*What is required*:
Exactly the lines from the first line of the listing through the line containing "illegal (R95). -/" should appear in the output, unchanged.

*Input for this task*:
-=-=-=-=-

-- ==== Sys2Proof/Decode.lean ====
section
/-! DEFINITION. Frames to commands and back: byte order of multi-byte operands, the opcode map, the decoder (total, rejecting by name) and the encoder. -/

namespace Sys2Proof

/-- A value as n bytes, least significant first (R64). -/
def leBytes : Nat → Nat → List Byte
  | 0, _ => []
  | n + 1, v => BitVec.ofNat 8 v :: leBytes n (v / 256)

/-- `opcode` values of the map of R80. -/
def Opcode.code : Opcode → Byte
  | .chkid => 0x01#8
  | .ldcal => 0x02#8
  | .rdcal => 0x03#8
  | .unpk => 0x04#8
  | .cmpt => 0x05#8
  | .cmpp => 0x06#8
  | .cmph => 0x07#8

/-- Frame length L of each opcode's format (R81). -/
def Opcode.length : Opcode → Nat
  | .chkid => 2
  | .ldcal => 34
  | .rdcal => 2
  | .unpk => 9
  | .cmpt => 4
  | .cmpp => 4
  | .cmph => 3

/-- The opcode map (R104), in the order of the table. -/
def Opcode.all : List Opcode := [.chkid, .ldcal, .rdcal, .unpk, .cmpt, .cmpp, .cmph]

/-- The opcode a first byte selects: all eight bits are compared (R82); every other value is illegal (R95). -/
def Opcode.ofByte? (b : Byte) : Option Opcode := Opcode.all.find? (fun o => o.code == b)

/-- Why decode rejects a frame, in the order of the checks (R98). All four are the fault IllegalCommand (R244). -/
inductive DecodeError where
  /-- L = 0 (R95). -/
  | emptyFrame
  /-- F[0] is 0x00 or 0x08..0xFF (R95). -/
  | unknownOpcode
  /-- L is not the opcode's length (R97). -/
  | wrongLength
  /-- RDCAL with F[1] > 17, or CMPT or CMPP with F[3][7:4] ≠ 0 (R96). -/
  | reservedOperand
  deriving DecidableEq, Repr

/-- The 20-bit operand of FMT-A20 (R93): F[1] is bits 7:0, F[2] bits 15:8, F[3][3:0] bits 19:16; the reserved
F[3][7:4] must be 0. -/
def operand20 (f1 f2 f3 : Byte) : Option (BitVec 20) :=
  if f3.extractLsb' 4 4 = 0#4 then some (f3.extractLsb' 0 4 ++ f2 ++ f1) else none

/-- The 16-bit operand of FMT-A16 (R94). -/
def operand16 (f1 f2 : Byte) : BitVec 16 := f2 ++ f1

/-- The command an opcode and a payload of the right length make (R83 to R89), or the reserved operand (R96). -/
def decodeOperands (o : Opcode) (payload : List Byte) : Except DecodeError Instr :=
  match o, payload with
  | .chkid, [id] => .ok (.chkid id)
  | .ldcal, p => .ok (.ldcal (p.take 26) (p.drop 26))
  | .rdcal, [k] => if k.toNat ≤ 17 then .ok (.rdcal k) else .error .reservedOperand
  | .unpk, p => .ok (.unpk p)
  | .cmpt, [f1, f2, f3] => (operand20 f1 f2 f3).elim (.error .reservedOperand) (fun adc => .ok (.cmpt adc))
  | .cmpp, [f1, f2, f3] => (operand20 f1 f2 f3).elim (.error .reservedOperand) (fun adc => .ok (.cmpp adc))
  | .cmph, [f1, f2] => .ok (.cmph (operand16 f1 f2))
  | _, _ => .error .wrongLength

/-- Decode (R98): total on every byte sequence; the checks stand in the rule's order. Decode reads no state. -/
def decode (f : Frame) : Except DecodeError Instr :=
  match f with
  | [] => .error .emptyFrame
  | f0 :: payload =>
    match Opcode.ofByte? f0 with
    | none => .error .unknownOpcode
    | some o => if f.length = o.length then decodeOperands o payload else .error .wrongLength

/-- The payload F[1..] of a command's frame (R83 to R89). -/
def Instr.payload : Instr → List Byte
  | .chkid id => [id]
  | .ldcal a b => a ++ b
  | .rdcal k => [k]
  | .unpk raw => raw
  | .cmpt adc => leBytes 3 adc.toNat
  | .cmpp adc => leBytes 3 adc.toNat
  | .cmph adc => leBytes 2 adc.toNat

/-- The frame of a command (R81, R104): its opcode, then its payload. -/
def encode (i : Instr) : Frame := i.opcode.code :: i.payload

/-- The frame whose bits, numbered from the least significant bit of F[0], are `w`: the `nbits` bits of it, whole bytes, then
bytes of zero up to the length its opcode has (notes/assumptions/15.md). -/
def frameOfTableWord (nbits w : Nat) : Frame :=
  match leBytes ((nbits + 7) / 8) w with
  | [] => []
  | f0 :: rest =>
    match Opcode.ofByte? f0 with
    | some o => f0 :: rest ++ List.replicate (o.length - (rest.length + 1)) 0#8
    | none => f0 :: rest

/-- The command the decoder reads from a row of the opcode table's words, or none where it refuses. -/
def decodeTableWord (nbits w : Nat) : Option Instr :=
  match decode (frameOfTableWord nbits w) with
  | .ok i => some i
  | .error _ => none

end Sys2Proof
end

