/-- Derived from R193, R221 and R223: the clamp for any implementation that is monotone and exact on exactly representable results
and for any HFormula: the answer lies in [0.0, 100.0] whatever the formula gives, unless it gives a NaN, which passes unchanged;
no state is written. -/
def Obligations.HumidityClampForAnyArithmetic : Prop :=
  ∀ (ar : Binary64) (hf : HFormula) (adcH : BitVec 16) (s : State), ar.MonotoneExact → s.ready →
    let h := hf adcH s.calRegs.hum s.tFine
    ∃ r : F64, compensateHumidity ar hf adcH s =
        .next { s with outbox := s.outbox ++ [0x00#8 :: leBytes 8 r.bits.toNat] } ∧
      (h.isNaN = true → r = h) ∧
      (h.isNaN = false → r.isFinite = true ∧ 0 ≤ r.value ∧ r.value ≤ 100) ∧
      (h.isFinite = true → 0 ≤ h.value → h.value ≤ 100 → r = h) ∧
      (h.isFinite = true → 100 < h.value → r.value = 100) ∧ (h.isFinite = true → h.value < 0 → r.value = 0) ∧
      (h.isInf = true → r.value = if h.sign then 0 else 100)

end Statements
end

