/-- P1 = 0, and V54: a zero denominator with P1 ≠ 0. -/
theorem witness_ZeroDenominatorAnswersNaN :
    (block ⟨true, true, false, false⟩ (some { c30 with press := { c30.press with p1 := 0 } }) 0).ready ∧
    (block ⟨true, true, false, false⟩ (some { c30 with press := { c30.press with p1 := 0 } }) 0).calRegs.press.p1 = 0#16 ∧
    (pDenominator .ieee ⟨36477, -32768, 0, 2855, 140, -7, 15500, -14600, 6000⟩ 1176576).eq (F64.ofInt 0) = true :=
  ⟨⟨rfl, rfl⟩, rfl, by decide +kernel⟩

/-- V51's coefficients. -/
theorem witness_PressureIsFiniteForNonzeroDenominator :
    (pDenominator .ieee c30.press 128422).eq (F64.ofInt 0) = false := by decide +kernel

/-- Coefficients that give the unclamped humidity adc_h / 4. -/
def quarter : HumCoeffs := ⟨0, 16384, 0, 0, 0, 0⟩

/-- V63, V64 and V61: unclamped humidity above, below and inside the range; V66 and R184: +0.0 with H2 = 0 and V65's -0.0; and exactly
100.0, a quarter of 400. -/
theorem witness_HumidityIsClamped : warmed.ready ∧
    100 < (defaultHFormula .ieee 65535 c30.hum 128422).value ∧ (defaultHFormula .ieee 0 c30.hum 128422).value < 0 ∧
    (0 ≤ (defaultHFormula .ieee 30000 c30.hum 128422).value ∧ (defaultHFormula .ieee 30000 c30.hum 128422).value ≤ 100) ∧
    (defaultHFormula .ieee 65535 { c30.hum with h2 := 0 } 128422).bits = 0x0000000000000000#64 ∧
    (defaultHFormula .ieee 0 { c30.hum with h2 := 0 } 128422).bits = 0x8000000000000000#64 ∧
    (defaultHFormula .ieee 400 quarter 128422).bits = 0x4059000000000000#64 ∧
    (block ⟨true, true, true, false⟩ (some { c30 with hum := quarter }) 128422).ready ∧
    (block ⟨true, true, true, false⟩ (some { c30 with hum := quarter }) 128422).calRegs.hum = quarter :=
  ⟨ready_warmed, by decide +kernel, by decide +kernel, by decide +kernel, by decide +kernel, by decide +kernel,
    by decide +kernel, ⟨rfl, rfl⟩, rfl⟩

theorem witness_ZeroCarryBeforeAnyCmpt : calibrated.Inv ∧ calibrated.ready ∧ calibrated.flags.tfValid = false :=
  ⟨inv_calibrated, ready_calibrated, rfl⟩

/-- Two blocks that share a group and differ elsewhere. -/
theorem witness_CompensationDependsOnlyOnItsInputs : calibrated.ready ∧
    (block ⟨true, true, true, false⟩ (some { c30 with temp := ⟨1, 2, 3⟩ }) 0).ready ∧
    calibrated.calRegs.press = (block ⟨true, true, true, false⟩ (some { c30 with temp := ⟨1, 2, 3⟩ }) 0).calRegs.press ∧
    calibrated.calRegs.hum = (block ⟨true, true, true, false⟩ (some { c30 with temp := ⟨1, 2, 3⟩ }) 0).calRegs.hum ∧
    calibrated.tFine = (block ⟨true, true, true, false⟩ (some { c30 with temp := ⟨1, 2, 3⟩ }) 0).tFine ∧
    calibrated.calRegs.temp = warmed.calRegs.temp ∧ warmed.ready :=
  ⟨ready_calibrated, ⟨rfl, rfl⟩, rfl, rfl, rfl, rfl, ready_warmed⟩

/-- Each command answers a next state in a ready block. -/
theorem witness_CommandFrames : (∃ t, exec (.chkid 0x60) calibrated = .next t) ∧
    (∃ t, exec (.ldcal a30 b30) checked = .next t) ∧ (∃ t, exec (.rdcal 17) calibrated = .next t) ∧
    (∃ t, exec (.unpk burst35) calibrated = .next t) ∧ (∃ t, exec (.cmpt 0) calibrated = .next t) ∧
    (∃ t, exec (.cmpp 0) calibrated = .next t) ∧ (∃ t, exec (.cmph 0) calibrated = .next t) :=
  ⟨⟨_, rfl⟩, ⟨_, rfl⟩, ⟨_, rfl⟩, ⟨_, rfl⟩, ⟨_, exec_cmpt_of_ready _ rfl rfl⟩, ⟨_, exec_cmpp_of_ready _ rfl rfl⟩,
    ⟨_, exec_cmph_of_ready _ rfl rfl⟩⟩

/-- A step of an idle block, of a CMPT, of a frame in a halted block and of a reset. -/
theorem witness_EveryStepKeepsTheInvariant :
    (warmed.Inv ∧ ∃ t, step warmed = .next t) ∧ (halted.Inv ∧ ∃ t, step halted = .next t) ∧
    ∃ t, step (warmed.presentFirst .reset) = .next t :=
  ⟨⟨inv_warmed, _, rfl⟩, ⟨inv_halted, _, rfl⟩, _, rfl⟩

theorem witness_OnlyResetClearsAFlag : (∃ t, step (calibrated.presentFirst (.frame [0x01, 0x61])) = .next t) ∧
    (∀ rest, (calibrated.presentFirst (.frame [0x01, 0x61])).inbox ≠ .reset :: rest) ∧ calibrated.flags.calValid = true :=
  ⟨⟨_, rfl⟩, by simp, rfl⟩

theorem witness_RepeatedCommandAnswersAlike :
    ((Instr.rdcal 18).opcode ≠ .chkid ∧ (Instr.rdcal 18).opcode ≠ .ldcal ∧ ∃ t, exec (.rdcal 18) calibrated = .next t) ∧
    ((Instr.cmpt 0).opcode ≠ .chkid ∧ (Instr.cmpt 0).opcode ≠ .ldcal ∧ ∃ t, exec (.cmpt 0) warmed = .next t) :=
  ⟨⟨by decide, by decide, _, rfl⟩, by decide, by decide, _, exec_cmpt_of_ready _ rfl rfl⟩

/-- V40: the block of `warmed` carries the count 519888. -/
theorem witness_CarryLastsUntilTheNextCmpt : calibrated.ready ∧ (∃ t, exec (.cmpt 519888) calibrated = .next t) ∧
    warmed.Inv ∧ warmed.carries 519888 ∧ (∀ a, Instr.cmpp 0 ≠ .cmpt a) ∧ ∃ t, exec (.cmpp 0) warmed = .next t :=
  ⟨ready_calibrated, ⟨_, exec_cmpt_of_ready _ rfl rfl⟩, inv_warmed, ⟨rfl, by decide +kernel⟩, nofun,
    _, exec_cmpp_of_ready _ rfl rfl⟩

theorem witness_InitChecksThenCalibrates : a30.length = 26 ∧ b30.length = 7 ∧ State.reset.flags.halt = false ∧
    State.reset.flags.calValid = false ∧ 0x60#8 = Config.expectedId ∧ 0x58#8 ≠ Config.expectedId := by decide

theorem witness_CycleIsAFunctionOfTheBurst : burst35.length = 8 ∧ warmed.ready := ⟨rfl, ready_warmed⟩

theorem witness_DecodeOfEncode : (Instr.cmpt 1048575).wellFormed = true ∧ (Instr.rdcal 17).wellFormed = true ∧
    (Instr.ldcal a30 b30).wellFormed = true := by decide

theorem witness_EncodeOfDecode : decode [0x06, 0xFF, 0xFF, 0x0F] = .ok (.cmpp 1048575) := by decide

/-- The values at which the checks of R98 meet. -/
theorem witness_DecodeRejectsByTheFirstFailingCheck :
    (0x00#8).toNat = 0 ∧ 8 ≤ (0x08#8).toNat ∧ 0x07#8 = Opcode.cmph.code ∧
    [0x30#8, 0x75, 0x00].length + 1 ≠ Opcode.cmph.length ∧ [0x30#8, 0x75].length + 1 = Opcode.cmph.length ∧
    ([0x12#8].length + 1 = Opcode.rdcal.length ∧ 17 < byteNat [0x12] 0 ∧ ¬ 17 < byteNat [0x11] 0) ∧
    ([0x00#8, 0x00, 0x10].length + 1 = Opcode.cmpt.length ∧ 16 ≤ byteNat [0x00, 0x00, 0x10] 2 ∧
      ¬ 16 ≤ byteNat [0xFF, 0xFF, 0x0F] 2) := by decide

theorem witness_LittleEndianBytes : 7 < 8 ∧ 0 < 8 := by decide

/-- Each width at its least M and at 32, and the two patterns on each side of the sign bit. -/
theorem witness_FoldIsTwosComplement : (8 ≤ 8 ∧ 8 ≤ 32) ∧ (12 ≤ 12 ∧ 12 ≤ 32) ∧ (16 ≤ 16 ∧ 16 ≤ 32) ∧
    foldSigned 8 0x7F = 127 ∧ foldSigned 8 0x80 = -128 ∧ foldSigned 12 0x7FF = 2047 ∧ foldSigned 12 0x800 = -2048 ∧
    foldSigned 16 0x7FFF = 32767 ∧ foldSigned 16 0x8000 = -32768 := by decide
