-- ==== Sys2Proof/Machine/Differentiator.lean ====
section
/-! DEFINITION. Differentiator bank and FIR differentiator (spec/41_differentiator.md). -/

namespace Sys2Proof.Machine

variable {F : Type}

/-- `DIFFLEN <- 19 if FS >= 248000 else 9` (R141). -/
def diffLength (K : Consts F) (fs : Word32) : BitVec 5 :=
  if K.diffRate ≤ fs.toNat then K.diffLenHi else K.diffLenLo

/-- `KERNEL = KERNEL_19 if DIFFLEN = 19 else KERNEL_9` (R141). -/
def kernelOf (P : Params F) (difflen : BitVec 5) : List F :=
  if difflen = 19#5 then P.kernel19.toList else P.kernel9.toList

/-- `FMGAIN` (R143): compensated strictly above 300000 Hz. -/
def fmGain (A : Arith F) (K : Consts F) (fs : Word32) : F :=
  if K.fmCompRate < fs.toNat then
    A.mul K.gainTrim (A.div (A.ofNat fs.toNat) (A.ofNat K.fmCompRate))
  else K.gainTrim

/-- `DIFF.STEP(p)` (R145, D22): push the phase, convolve the whole ring, scale.  The sum reads
`PH[PHW - k]` before the index advances. -/
def diffStep [DecidableEq F] (A : Arith F) (P : Params F) (E : Setup F) (ph : Ring F) (p : F) :
    Ring F × F :=
  let n := E.derived.difflen.toNat
  let mem := memWrite A n ph.mem ph.w p
  let acc := convolve A (kernelOf P E.derived.difflen)
    (fun k => memRead A n mem ((ph.w : Int) - k))
  (⟨mem, (ph.w + 1) % n⟩, A.mul E.derived.fmgain acc)

end Sys2Proof.Machine
end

-=-=-=-=-

*Answer section*:
-- ==== Sys2Proof/Decode.lean ====
section
/-! DEFINITION. Frames to commands and back: byte order of multi-byte operands, the opcode map, the decoder (total, rejecting by name) and the encoder. -/

namespace Sys2Proof

/-- A value as n bytes, least significant first (R64). -/
def leBytes : Nat → Nat → List Byte
  | 0, _ => []
  | n + 1, v => BitVec.ofNat 8 v :: leBytes n (v / 256)

/-- `opcode` values of the map of R80. -/
def Opcode.code : Opcode → Byte
  | .chkid => 0x01#8
  | .ldcal => 0x02#8
  | .rdcal => 0x03#8
  | .unpk => 0x04#8
  | .cmpt => 0x05#8
  | .cmpp => 0x06#8
  | .cmph => 0x07#8

/-- Frame length L of each opcode's format (R81). -/
def Opcode.length : Opcode → Nat
  | .chkid => 2
  | .ldcal => 34
  | .rdcal => 2
  | .unpk => 9
  | .cmpt => 4
  | .cmpp => 4
  | .cmph => 3

/-- The opcode map (R104), in the order of the table. -/
def Opcode.all : List Opcode := [.chkid, .ldcal, .rdcal, .unpk, .cmpt, .cmpp, .cmph]

/-- The opcode a first byte selects: all eight bits are compared (R82); every other value is illegal (R95). -/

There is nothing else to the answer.